Your objective: Within the entries below, find the portion that opens with the line containing "(words64 n bs)))" and closes with the line containing "(st = dlArmed →". Retype that portion exactly and only.

Materials provided:
/-- OWNER_ENTRIES, EPOCH_COMMIT, RING_TIMEOUT, OWNER_RELOAD and OWNER_TABLE_FETCH (R20, R361, R364 to R367, R390, R501): entries of another chip are staged and
passed on with one hop more, a commit makes the staged table the current one; a message of this chip that returns commits its own epoch, and
its last one ends the publication with the counts; a message that does not return is sent again, then the publication ends with
ITEM_STATUS; a reload reads, checks and applies the table. The hop count's place is the model's reading (DEDUCED, log 57). -/
def Obligations.OwnerTablesGoRoundTheRing : Prop :=
  ∀ (l : LinkId) (hdr : MsgHdr) (epoch total : W32) (t : Nat) (s : State),
    let s1 := ((s.at t).arrived l hdr).oweRing l
    let newTable := fun (u : State) (e : W32) (ws : List W64) =>
      u.fwd.table = ownTable ws ∧ u.fwd.epoch = .all e ∧ u.fwd.prevMap = ownedBy s.fwd.table s.boot.chipId ∧ u.fwd.staging = none ∧ u.fwd.bad = []
    let sameTable := fun (u : State) => u.fwd.table = s.fwd.table ∧ u.fwd.epoch = s.fwd.epoch ∧ u.fwd.prevMap = s.fwd.prevMap
    let onward := { hdr with queryId := BitVec.ofNat 32 (packN [(13, ringHops hdr + 1), (19, ringSeqOf hdr)]) }
    let awaited := fun (m : RingMsg) => decide (m.seq % 2 ^ 19 = ringSeqOf hdr)
    (s.carries l = true → hdr.src ≠ s.boot.chipId →
      (∀ es, orphan hdr = true → ∃ u, exec (.ownerEntries l hdr epoch total es t) s = .next u ∧ u.fwd.orphans = satInc s.fwd.orphans
        ∧ sameTable u ∧ u.fwd.staging = s.fwd.staging ∧ u.pins.links = s1.pins.links)
      ∧ (∀ a m, orphan hdr = true → ∃ u, exec (.epochCommit l hdr epoch total a m t) s = .next u ∧ u.fwd.orphans = satInc s.fwd.orphans
        ∧ sameTable u ∧ u.fwd.staging = s.fwd.staging ∧ u.pins.links = s1.pins.links)
      ∧ (orphan hdr = false →
        (∀ es, s.fwd.staging = none → s.fwd.publish = none → ∃ u, exec (.ownerEntries l hdr epoch total es t) s = .next u ∧ sameTable u
          ∧ u.fwd.staging = (if s.fwd.epoch.get.toNat < epoch.toNat
              then some ⟨epoch, total.toNat, (indexed hdr.subtree.toNat es).foldl (fun g e => assocPut e.1 e.2 g) []⟩ else none)
          ∧ ∀ d : LinkId, s.cfg.ringDown.toNat = d.val → s1.canSend d onward (.ownerEntries epoch total es) = true →
            u.pins.links = s1.pins.links ++ [(d, onward, .ownerEntries epoch total es)])
        ∧ (∀ a m, s.fwd.epoch.get.toNat < epoch.toNat →
          (∀ got, s.fwd.staging = some ⟨epoch, got.length, got⟩ →
            ∃ u, exec (.epochCommit l hdr epoch total a m t) s = .next u ∧ newTable u epoch (got.map (·.2)) ∧ u.fwd.epochMissed = s.fwd.epochMissed)
          ∧ (s.fwd.staging = none →
            ∃ u, exec (.epochCommit l hdr epoch total a m t) s = .next u ∧ sameTable u ∧ u.fwd.epochMissed = true))))
    ∧ (s.carries l = true → hdr.src = s.boot.chipId → s.fwd.ring.any awaited = true → ∀ p, s.fwd.publish = some p →
      (∀ es, p.commit = false → s.fwd.ring.filter (fun m => !awaited m) = [] →
        ∃ u, exec (.ownerEntries l hdr epoch total es t) s = .next u
          ∧ newTable u p.epoch (match s.fwd.staging with | some st => st.got.map (·.2) | none => [])
          ∧ u.fwd.publish = some { p with commit := true } ∧ u.fwd.ring.length = 1)
      ∧ (∀ a m : W16, (∃ c ∈ (s.queue p.cmd.q).cmds, c.seq = p.cmd.seq) →
        ∃ u, exec (.epochCommit l hdr epoch total a m t) s = .next u ∧ u.fwd.applied = a.setWidth 13 ∧ u.fwd.missed = m.setWidth 13
          ∧ u.fwd.publish = none ∧ u.fwd.ring = [] ∧ sameTable u
          ∧ (m = 0 → u.endedDone p.cmd) ∧ (m ≠ 0 → u.endedWith p.cmd stItem)))
    ∧ (∀ seq m, s.active = true → s.timerFires (.ring seq) t = true → s.fwd.ring.find? (fun m => m.seq == seq) = some m →
      (m.tries < s.fwd.ringRetry.force.toNat → ∃ u, exec (.ringTimeout seq t) s = .next u
        ∧ u.fwd.ring = s.fwd.ring.map (fun x => if x.seq = seq then { x with tries := x.tries + 1 } else x) ∧ u.fwd.publish = s.fwd.publish)
      ∧ (s.fwd.ringRetry.force.toNat ≤ m.tries → ∀ p, s.fwd.publish = some p → (∃ c ∈ (s.queue p.cmd.q).cmds, c.seq = p.cmd.seq) →
        ∃ u, exec (.ringTimeout seq t) s = .next u ∧ u.fwd.ring = [] ∧ u.fwd.publish = none ∧ u.endedWith p.cmd stItem))
    ∧ (∀ req value env, s.takesGlobal req → s.inStep10 = false → fldN value 0 17 ≤ 65536 →
      let n := fldN value 0 17
      let next : W32 := fld value 32 32
      (next.toNat ≤ s.fwd.epoch.get.toNat ∨ s.fwd.reloading = true →
        ∃ u, exec (.ownerReload req value env) s = .next u ∧ u.fwd.reloadReject = true ∧ sameTable u ∧ u.fwd.nextEpoch = next)
      ∧ (s.fwd.epoch.get.toNat < next.toNat → s.fwd.reloading = false → ∀ bs, s.vread s.hostPart (s.fwd.ownBase.get.toNat * 64) (8 * n) = .ok bs →
        ((words64 n bs).any ownBad = true → ∃ u, exec (.ownerReload req value env) s = .next u ∧ u.fwd.reloadReject = true ∧ sameTable u)
        ∧ ((words64 n bs).any ownBad = false →
          ∃ u, exec (.ownerReload req value env) s = .next u ∧ newTable u next (words64 n bs) ∧ u.fwd.reloadReject = s.fwd.reloadReject)))
    ∧ (∀ env, s.live = true → s.inStep10 = true → s.boot.stall = 0 →
      let n := min s.fwd.ownEntries.toNat 65536
      let ready := fun (u : State) => u.boot.state = stReady ∧ u.boot.step = 11 ∧ u.boot.bp = 10000
      (s.fwd.nextEpoch = 0 → ∃ u, exec (.ownerTableFetch env) s = .next u ∧ ready u ∧ sameTable u)
      ∧ (s.fwd.epoch.get.toNat < s.fwd.nextEpoch.toNat → (s.part s.hostPart).mmuEnable.force = true →
        ∀ bs, s.vread s.hostPart (s.fwd.ownBase.get.toNat * 64) (8 * n) = .ok bs → (words64 n bs).any ownBad = false →
          ∃ u, exec (.ownerTableFetch env) s = .next u ∧ ready u ∧ newTable u s.fwd.nextEpoch (words64 n bs)))

/-- PREEMPTION_TIMER, DECISION_TIMER, REPROJECTION_PRESENT and GROUP_RESTORE (R300, R342, R343, R346 to R348, R456, R511): an armed deadline fires at its
pre-emption time, with its interrupt; at its decision time re-projection begins, its matrix read, where 64 TUs serve it, a reference frame is there with
its summary whole and the matrix can be read, and is denied otherwise with its interrupt; an uncorrectable word of the Steep list puts the block in ERROR,
and no timer acts; a re-projected frame is written, from the summary of its decision, and presented, and the state
of its deadline is LATE, or it is denied at an access that faults; a saved group returns to its slot when its set's resources are free. That a decision
waits while an earlier re-projection is under way, and that a frame is built while some tile unit's slot 3 is free, are the model's (DESIGN CHOICE, log 115). -/
def Obligations.DeadlinesFireAndReproject : Prop :=
  ∀ (p : PartId) (env : Env) (s : State),
    let st := (s.part p).deadline.state
    let denied := fun (i : Instr) => ∃ u, exec i s = .next u ∧ (u.part p).deadline.state = dlFiring ∧ (u.part p).reprojDenied = true
      ∧ (u.part p).reproj = none ∧ u.pins.presents = s.pins.presents ∧ ((s.part p).reprojIrq = true → ⟨false, p, (s.part p).dlVec⟩ ∈ u.pins.irqs)
    (s.ready = true → s.timerFires (.preempt p) env.t = true → env.hw.lists = .ok →
      (st = dlArmed → ∃ u, exec (.preemptionTimer p env) s = .next u ∧ (u.part p).deadline = { (s.part p).deadline with state := dlFiring }
        ∧ ((s.part p).fireIrq = true → ⟨false, p, (s.part p).dlVec⟩ ∈ u.pins.irqs))
      ∧ (st ≠ dlArmed → exec (.preemptionTimer p env) s = .next (s.fire (.preempt p) env.t)))
    ∧ (s.ready = true → env.hw.lists = .failed →
      (s.timerFires (.preempt p) env.t = true → ∃ u, exec (.preemptionTimer p env) s = .next u ∧ u.boot.state = stError ∧ u.parts = s.parts)
      ∧ (∀ check, s.timerFires (.decision p) env.t = true →
        ∃ u, exec (.decisionTimer p check env) s = .next u ∧ u.boot.state = stError ∧ u.parts = s.parts))
    ∧ (∀ check, s.ready = true → (s.part p).reproj = none → s.timerFires (.decision p) env.t = true → env.hw.lists = .ok →
      let s1 := s.fire (.decision p) env.t
      let s2 := s1.doIf (decide (check = .corrected)) State.errCorrected
      (st = dlArmed ∨ st = dlFiring →
        (∀ d, 64 ≤ s.servedTus p → (s.part p).refFrame = some d → check ≠ .failed →
          (∀ mv, s2.vnum p d.reprojM 64 = .ok mv → ∃ u, exec (.decisionTimer p check env) s = .next u ∧ (u.part p).deadline.state = dlReproj
            ∧ (u.part p).reproj = some (d, (List.range 16).map (fun i => recW mv (4 * i)), (s.part p).refSummary)
            ∧ (u.part p).reprojDenied = (s.part p).reprojDenied)
          ∧ (∀ x, s2.vnum p d.reprojM 64 = .bad x → denied (.decisionTimer p check env)))
        ∧ (s.servedTus p < 64 ∨ (s.part p).refFrame = none ∨ check = .failed → denied (.decisionTimer p check env)))
      ∧ (st ≠ dlArmed → st ≠ dlFiring → exec (.decisionTimer p check env) s = .next s1))
    ∧ (∀ check, (s.part p).reproj ≠ none → env.hw.lists = .ok → exec (.decisionTimer p check env) s = .next s)
    ∧ (∀ d m sum, (s.part p).reproj = some (d, m, sum) → s.works p = true →
      let s1 := s.at env.t
      ((∀ unit, s.tile? unit 3 ≠ none) → exec (.reprojectionPresent p env) s = .next s1)
      ∧ ((∃ unit, s.tile? unit 3 = none) →
        (∀ l s2, s1.reprojWrites p d m sum = .ok l → s1.vwriteAll p l = .ok s2 →
          ∃ u, exec (.reprojectionPresent p env) s = .next u ∧ u.mem = s2.mem
            ∧ (u.part p).deadline = { (s.part p).deadline with state := if st = dlReproj then dlLate else st }
            ∧ u.pins.presents = s.pins.presents ++ [⟨BitVec.ofNat 64 d.reprojOut, (s.part p).frame, true, false, p⟩]
            ∧ (u.part p).reprojections = satInc (s.part p).reprojections ∧ (u.part p).frame = (s.part p).frame + 1 ∧ (u.part p).reproj = none
            ∧ ((s.part p).reprojIrq = true → ⟨false, p, (s.part p).dlVec⟩ ∈ u.pins.irqs))
        ∧ (∀ x, st = dlReproj → s1.reprojWrites p d m sum = .bad x ∨ (∃ l, s1.reprojWrites p d m sum = .ok l ∧ s1.vwriteAll p l = .bad x) →
          denied (.reprojectionPresent p env))))
    ∧ ((s.part p).reproj = none → exec (.reprojectionPresent p env) s = .next (s.at env.t))
    ∧ (∀ (g : GroupRef) (x : Group), s.setter.saved.find? (fun e => decide (e.1 = g) && s.restoreTurn e.2) = some (g, x) →
      s.works x.part = true → s.firing x.part = false → s.restorable (s.setOf x.block) = true → s.savedOf (s.setOf x.block) = [(g, x)] →
      (∃ bs, s.vread x.part (s.recordVa x.part g) (2048 + 128 * x.prog.vregs) = .ok bs) →
      x.wait ≠ .accept → (∀ k y, s.group? k = some y → y.wait ≠ .accept) →
      ∃ u, exec (.groupRestore g env) s = .next u ∧ u.group? g = some x.restored ∧ (∀ k, k ≠ g → u.group? k = s.group? k)
        ∧ u.setter.saved = s.setter.saved.filter (fun e => decide (e.1 ≠ g) || decide (e.2.block ≠ x.block)))
    ∧ (∀ (g : GroupRef), (∀ e ∈ s.setter.saved, e.1 ≠ g) → exec (.groupRestore g env) s = .next (s.at env.t))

Solution to the problem:
          ∃ u, exec (.ownerTableFetch env) s = .next u ∧ ready u ∧ newTable u s.fwd.nextEpoch (words64 n bs)))

/-- PREEMPTION_TIMER, DECISION_TIMER, REPROJECTION_PRESENT and GROUP_RESTORE (R300, R342, R343, R346 to R348, R456, R511): an armed deadline fires at its
pre-emption time, with its interrupt; at its decision time re-projection begins, its matrix read, where 64 TUs serve it, a reference frame is there with
its summary whole and the matrix can be read, and is denied otherwise with its interrupt; an uncorrectable word of the Steep list puts the block in ERROR,
and no timer acts; a re-projected frame is written, from the summary of its decision, and presented, and the state
of its deadline is LATE, or it is denied at an access that faults; a saved group returns to its slot when its set's resources are free. That a decision
waits while an earlier re-projection is under way, and that a frame is built while some tile unit's slot 3 is free, are the model's (DESIGN CHOICE, log 115). -/
def Obligations.DeadlinesFireAndReproject : Prop :=
  ∀ (p : PartId) (env : Env) (s : State),
    let st := (s.part p).deadline.state
    let denied := fun (i : Instr) => ∃ u, exec i s = .next u ∧ (u.part p).deadline.state = dlFiring ∧ (u.part p).reprojDenied = true
      ∧ (u.part p).reproj = none ∧ u.pins.presents = s.pins.presents ∧ ((s.part p).reprojIrq = true → ⟨false, p, (s.part p).dlVec⟩ ∈ u.pins.irqs)
    (s.ready = true → s.timerFires (.preempt p) env.t = true → env.hw.lists = .ok →
      (st = dlArmed → ∃ u, exec (.preemptionTimer p env) s = .next u ∧ (u.part p).deadline = { (s.part p).deadline with state := dlFiring }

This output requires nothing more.